Brève compilation sur l'Armée russe en Europe (sans le Caucase)
Cette publication militaire spécialisée de 1913 représente un document important du travail de renseignement militaire allemand à la veille de la Première Guerre mondiale. Publiée par la prestigieuse maison d'édition Ernst Siegfried Mittler & Sohn à Berlin, l'éditeur militaire le plus important de l'Empire allemand, cet ouvrage documente l'état des connaissances de l'époque concernant l'organisation et l'équipement des forces armées russes.
La maison d'édition Mittler & Sohn, fondée en 1789, s'était établie depuis le début du XIXe siècle comme l'éditeur semi-officiel de l'armée prussienne puis allemande.

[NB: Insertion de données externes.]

-- ==== Sys2Proof/Laws/State.lean ====
section
/-!
SUPPORT. One lemma per field per update of the state records: each says, by definition, what an update of one part leaves in another.
-/
namespace Sys2Proof.Machine

/-! ### Planes of the module -/

@[simp] theorem State.plane_a (s : State) : s.plane .a = s.a := rfl
@[simp] theorem State.setPlane_a_a (s : State) (p : Plane) : (s.setPlane .a p).a = p := rfl
@[simp] theorem State.setPlane_a_b (s : State) (p : Plane) : (s.setPlane .a p).b = s.b := rfl
@[simp] theorem State.upd_a_a (s : State) (f : Plane → Plane) : (s.upd .a f).a = f s.a := rfl
@[simp] theorem State.upd_a_b (s : State) (f : Plane → Plane) : (s.upd .a f).b = s.b := rfl
@[simp] theorem PlaneId.other_a : PlaneId.other .a = .b := rfl
@[simp] theorem State.plane_b (s : State) : s.plane .b = s.b := rfl
@[simp] theorem State.setPlane_b_b (s : State) (p : Plane) : (s.setPlane .b p).b = p := rfl
@[simp] theorem State.setPlane_b_a (s : State) (p : Plane) : (s.setPlane .b p).a = s.a := rfl
@[simp] theorem State.upd_b_b (s : State) (f : Plane → Plane) : (s.upd .b f).b = f s.b := rfl
@[simp] theorem State.upd_b_a (s : State) (f : Plane → Plane) : (s.upd .b f).a = s.a := rfl
@[simp] theorem PlaneId.other_b : PlaneId.other .b = .a := rfl
@[simp] theorem State.setPlane_now (s : State) (i : PlaneId) (p : Plane) : (s.setPlane i p).now = s.now := by cases i <;> rfl
@[simp] theorem State.upd_now (s : State) (i : PlaneId) (f : Plane → Plane) : (s.upd i f).now = s.now := by cases i <;> rfl
@[simp] theorem State.updBoth_now (s : State) (f : Plane → Plane) : (s.updBoth f).now = s.now := by
  unfold State.updBoth; dsimp only; split <;> split <;> rfl
@[simp] theorem State.setPlane_fresh (s : State) (i : PlaneId) (p : Plane) : (s.setPlane i p).fresh = s.fresh := by cases i <;> rfl
@[simp] theorem State.upd_fresh (s : State) (i : PlaneId) (f : Plane → Plane) : (s.upd i f).fresh = s.fresh := by cases i <;> rfl
@[simp] theorem State.updBoth_fresh (s : State) (f : Plane → Plane) : (s.updBoth f).fresh = s.fresh := by
  unfold State.updBoth; dsimp only; split <;> split <;> rfl
@[simp] theorem State.setPlane_pending (s : State) (i : PlaneId) (p : Plane) : (s.setPlane i p).pending = s.pending := by cases i <;> rfl
@[simp] theorem State.upd_pending (s : State) (i : PlaneId) (f : Plane → Plane) : (s.upd i f).pending = s.pending := by cases i <;> rfl
@[simp] theorem State.updBoth_pending (s : State) (f : Plane → Plane) : (s.updBoth f).pending = s.pending := by
  unfold State.updBoth; dsimp only; split <;> split <;> rfl
@[simp] theorem State.setPlane_fs (s : State) (i : PlaneId) (p : Plane) : (s.setPlane i p).fs = s.fs := by cases i <;> rfl
@[simp] theorem State.upd_fs (s : State) (i : PlaneId) (f : Plane → Plane) : (s.upd i f).fs = s.fs := by cases i <;> rfl
@[simp] theorem State.updBoth_fs (s : State) (f : Plane → Plane) : (s.updBoth f).fs = s.fs := by
  unfold State.updBoth; dsimp only; split <;> split <;> rfl
@[simp] theorem State.setPlane_plane (s : State) (i : PlaneId) (p : Plane) : (s.setPlane i p).plane i = p := by cases i <;> rfl
@[simp] theorem State.setPlane_other (s : State) (i : PlaneId) (p : Plane) : (s.setPlane i p).plane i.other = s.plane i.other := by
  cases i <;> rfl
@[simp] theorem State.upd_plane (s : State) (i : PlaneId) (f : Plane → Plane) : (s.upd i f).plane i = f (s.plane i) := by cases i <;> rfl
@[simp] theorem State.upd_other (s : State) (i : PlaneId) (f : Plane → Plane) : (s.upd i f).plane i.other = s.plane i.other := by
  cases i <;> rfl
@[simp] theorem State.upd_other_plane (s : State) (i : PlaneId) (f : Plane → Plane) : (s.upd i.other f).plane i = s.plane i := by
  cases i <;> rfl
@[simp] theorem PlaneId.other_other (i : PlaneId) : i.other.other = i := by cases i <;> rfl
theorem State.updBoth_a (s : State) (f : Plane → Plane) : (s.updBoth f).a = if s.a.running then f s.a else s.a := by
  unfold State.updBoth; dsimp only; split <;> split <;> rfl
theorem State.updBoth_b (s : State) (f : Plane → Plane) : (s.updBoth f).b = if s.b.running then f s.b else s.b := by
  unfold State.updBoth; dsimp only
  by_cases ha : s.a.running <;> by_cases hb : s.b.running <;> simp [ha, hb]
theorem State.updBoth_plane (s : State) (f : Plane → Plane) (i : PlaneId) :
    (s.updBoth f).plane i = if (s.plane i).running then f (s.plane i) else s.plane i := by
  cases i
  · exact State.updBoth_a s f
  · exact State.updBoth_b s f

La maison d'édition ne publiait pas seulement des règlements militaires et des manuels, mais également des ouvrages éducatifs sur les forces armées étrangères. Ces publications servaient à la formation des officiers et à l'étude des adversaires potentiels dans le cadre de la planification militaire.
Dans le contexte des années précédant 1914, l'étude systématique des armées étrangères gagnait une importance considérable. L'Empire allemand se trouvait dans une situation de politique étrangère de plus en plus tendue, caractérisée par la constellation d'alliance de la Triple-Entente entre la France, la Russie et la Grande-Bretagne. L'Armée russe était considérée par l'état-major allemand comme l'un des principaux adversaires dans un futur conflit, ce qui explique l'intérêt intense pour des informations détaillées sur l'organisation, la force et l'équipement de ces forces.
La limitation délibérée aux forces européennes, excluant le Caucase, reflète des considérations stratégiques. Pour une guerre potentielle en Europe, seules étaient principalement pertinentes les unités russes qui pouvaient être rapidement redéployées vers la frontière occidentale de l'Empire tsariste. Les troupes caucasiennes jouaient un rôle principalement dans les confrontations avec l'Empire ottoman.
Particulièrement précieuses sont les cinq planches d'uniformes en couleur incluses dans cette publication. De telles planches servaient à identifier les unités ennemies sur le terrain et constituaient un outil essentiel pour la reconnaissance et l'évaluation du renseignement. L'Armée russe avait effectué une réforme complète des uniformes en 1907-1909, remplaçant les uniformes sombres traditionnels par des tenues gris de campagne. Néanmoins, de nombreux régiments conservaient des insignes distinctifs, des pattes de col et des épaulettes de différentes couleurs permettant l'identification.
L'ouvrage de 45 pages offrait probablement un aperçu compact de la structure de l'Armée russe. Suite aux réformes du ministre de la Guerre Vladimir Alexandrovitch Soukhomlinov (1909-1915), l'Armée russe comptait environ 1,4 million d'hommes en temps de paix, effectif qui pouvait se multiplier à plus de 5 millions par la mobilisation en temps de guerre. L'armée était organisée en districts militaires, les districts occidentaux de Varsovie, Vilna, Kiev et Saint-Pétersbourg étant les plus stratégiquement importants pour une guerre contre les Puissances centrales.
Le format compact de 15,5 x 11 cm suggère que cette publication était conçue comme un ouvrage de référence pratique pour les officiers, facile à transporter. De tels compendiums étaient typiques de la littérature militaire spécialisée de cette époque et complétaient les ouvrages plus volumineux et en plusieurs volumes sur les armées étrangères.
Le moment de la publication en 1913 est remarquable : l'Empire allemand était au milieu d'une phase d'armement militaire intensif. La loi militaire de 1913 avait considérablement augmenté les effectifs en temps de paix de l'armée allemande. Simultanément, la Russie modernisait systématiquement ses forces armées après la défaite dans la guerre russo-japonaise (1904-1905) et la Révolution de 1905. Les planificateurs militaires allemands suivaient cette évolution avec grande attention, car elle modifiait l'équilibre stratégique en Europe.
Des publications comme celle-ci constituaient la base de la planification opérationnelle du Grand État-Major. Le célèbre Plan Schlieffen et ses modifications sous Moltke le Jeune étaient basés sur des hypothèses concernant la vitesse de mobilisation et les plans de déploiement de l'Armée russe. On calculait qu'environ six semaines seraient nécessaires à la Russie pour atteindre sa pleine capacité de guerre – une évaluation qui s'avéra trop optimiste.
Aujourd'hui, de telles publications représentent des sources précieuses pour la recherche historique militaire. Elles documentent non seulement l'état des connaissances sur les armées étrangères, mais aussi les perceptions et les images de l'ennemi qui façonnaient la pensée militaire. En tant qu'objets de collection, les exemplaires bien conservés avec les planches originales en couleur sont particulièrement recherchés, car beaucoup de ces ouvrages ont été usés dans l'usage pratique ou perdus dans les tourments de deux guerres mondiales.